Superman: Haha, man, talk about a brain fart.
Lois: Jesus, Clark...you could've...you could've died.
Superman: Lois, I'm Superman. Virtually nothing can hurt me!
Lois: Yes I know, but it's this Kryptonite substance that concerns me.
Superman: Ah don't worry, it's indigenous to my home planet Krypton, which was destroyed when its sun exploded, millions of light years from Earth.
Lois: That's what I thought at first, but your enemies are constantly getting their hands on it to use against you. Remember when Lex Luthor challenged you to a fight in his sub-aquatic hideout only to ambush you with Kryptonite? Or when Brainiac offered you a truce but when you shook his hand it turned out he was hiding Kryptonite in his glove?
Superman: (about to sit on piece of Kryptonite) Well, I guess I'll just try to keep an eye out for it in the future--
(Lois grabs him, throws Kryptonite out window)
Lois: Clark, you almost sat on that piece of Kryptonite!
Superman: Haha, what a blooper that would've been.
Lois: Blooper? You could've really been hurt! You have super-vision, super-smell, and nearly all other kinds of super senses. Can't you somehow detect this stuff from far away?
Superman: Gee, you're right, I really should--
(Superman is about to take a bite of a sandwich, Lois knocks it away)
Lois: Clark, that sandwich had Kryptonite in it!
Superman: Haha, man, talk about a brain fart.
Lois: Jesus, Clark...you could've...you could've died.
Tuesday, March 11, 2008
Medical Drama Strike
Although the writer's strike has ended, few people know that there's still another ongoing strike yet to be resolved--the Medical Drama Consultants Guild strike. Many medical dramas (or "med-drams") employ these consultants to fill in complex medical jargon most drama writers would otherwise not know of, but I'm sure despite this strike this season's med-drams (or "m-ramas") will still be as riveting as ever.

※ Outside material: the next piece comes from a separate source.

-- ==== Sys2Proof/Machine/Core.lean ====
section
/-! DEFINITION. The machine as the host reads it. -/
def Sys2Proof.core : Host.Core := { State := Sys2Proof.Machine.State, Fault := Sys2Proof.Machine.Fault, Refusal := Sys2Proof.Machine.Refusal, step := Sys2Proof.Machine.step, reset := Sys2Proof.Machine.State.reset }
end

Let's take a sneak peak:
Nurse Sanders: Doctor, we need you in the emergency room immediately, we're losing a patient!
Dr. Wells: God dammit, not on my shift!
(enters operating room)
Dr. Jenkins: We're not quite positive, but we think he has leukemia of the face, sir.
Dr. Wells: Jenkins, I need 100 cc's of scalpel! And fire up the de-bloodulator, this man's heart is about to spontaneously combust.
Dr. Jenkins: But Doctor, shouldn't we use some sort of uh...like cutting device...and make a...cut...around the patient's...tum-tum?
Dr. Wells: Make a Class 5 incision in the stomach bone?! There's no time. Bring me those little shocking thingies that automatically save a person's life.
Dr. Jenkins: Alright, shock thingies set to a million volts.
Dr. Wells: And clear!
Dr. Jenkins: Huh?
Dr. Wells: Ya know, "clear"! It's a thing I heard someone shout in an action movie once. It means like "go"!
Dr. Jenkins: Ah ok.
(administers shock, the patient wakes up)
Patient: Oh thank god, you saved me, doctor!
Dr. Wells: Nurse, can you hand me the uh...flat plastic surface, used for making writings on...
(Nurse hands him a clipboard)
Dr. Wells: Well, looks like the operation is complete. So...I guess we do some sort of celebration dance now?
Nurse Sanders: Doctor, we need you in the emergency room immediately, we're losing a patient!
Dr. Wells: God dammit, not on my shift!
(enters operating room)
Dr. Jenkins: We're not quite positive, but we think he has leukemia of the face, sir.
Dr. Wells: Jenkins, I need 100 cc's of scalpel! And fire up the de-bloodulator, this man's heart is about to spontaneously combust.
Dr. Jenkins: But Doctor, shouldn't we use some sort of uh...like cutting device...and make a...cut...around the patient's...tum-tum?
Dr. Wells: Make a Class 5 incision in the stomach bone?! There's no time. Bring me those little shocking thingies that automatically save a person's life.
Dr. Jenkins: Alright, shock thingies set to a million volts.
Dr. Wells: And clear!
Dr. Jenkins: Huh?
Dr. Wells: Ya know, "clear"! It's a thing I heard someone shout in an action movie once. It means like "go"!
Dr. Jenkins: Ah ok.
(administers shock, the patient wakes up)
Patient: Oh thank god, you saved me, doctor!
Dr. Wells: Nurse, can you hand me the uh...flat plastic surface, used for making writings on...
(Nurse hands him a clipboard)
Dr. Wells: Well, looks like the operation is complete. So...I guess we do some sort of celebration dance now?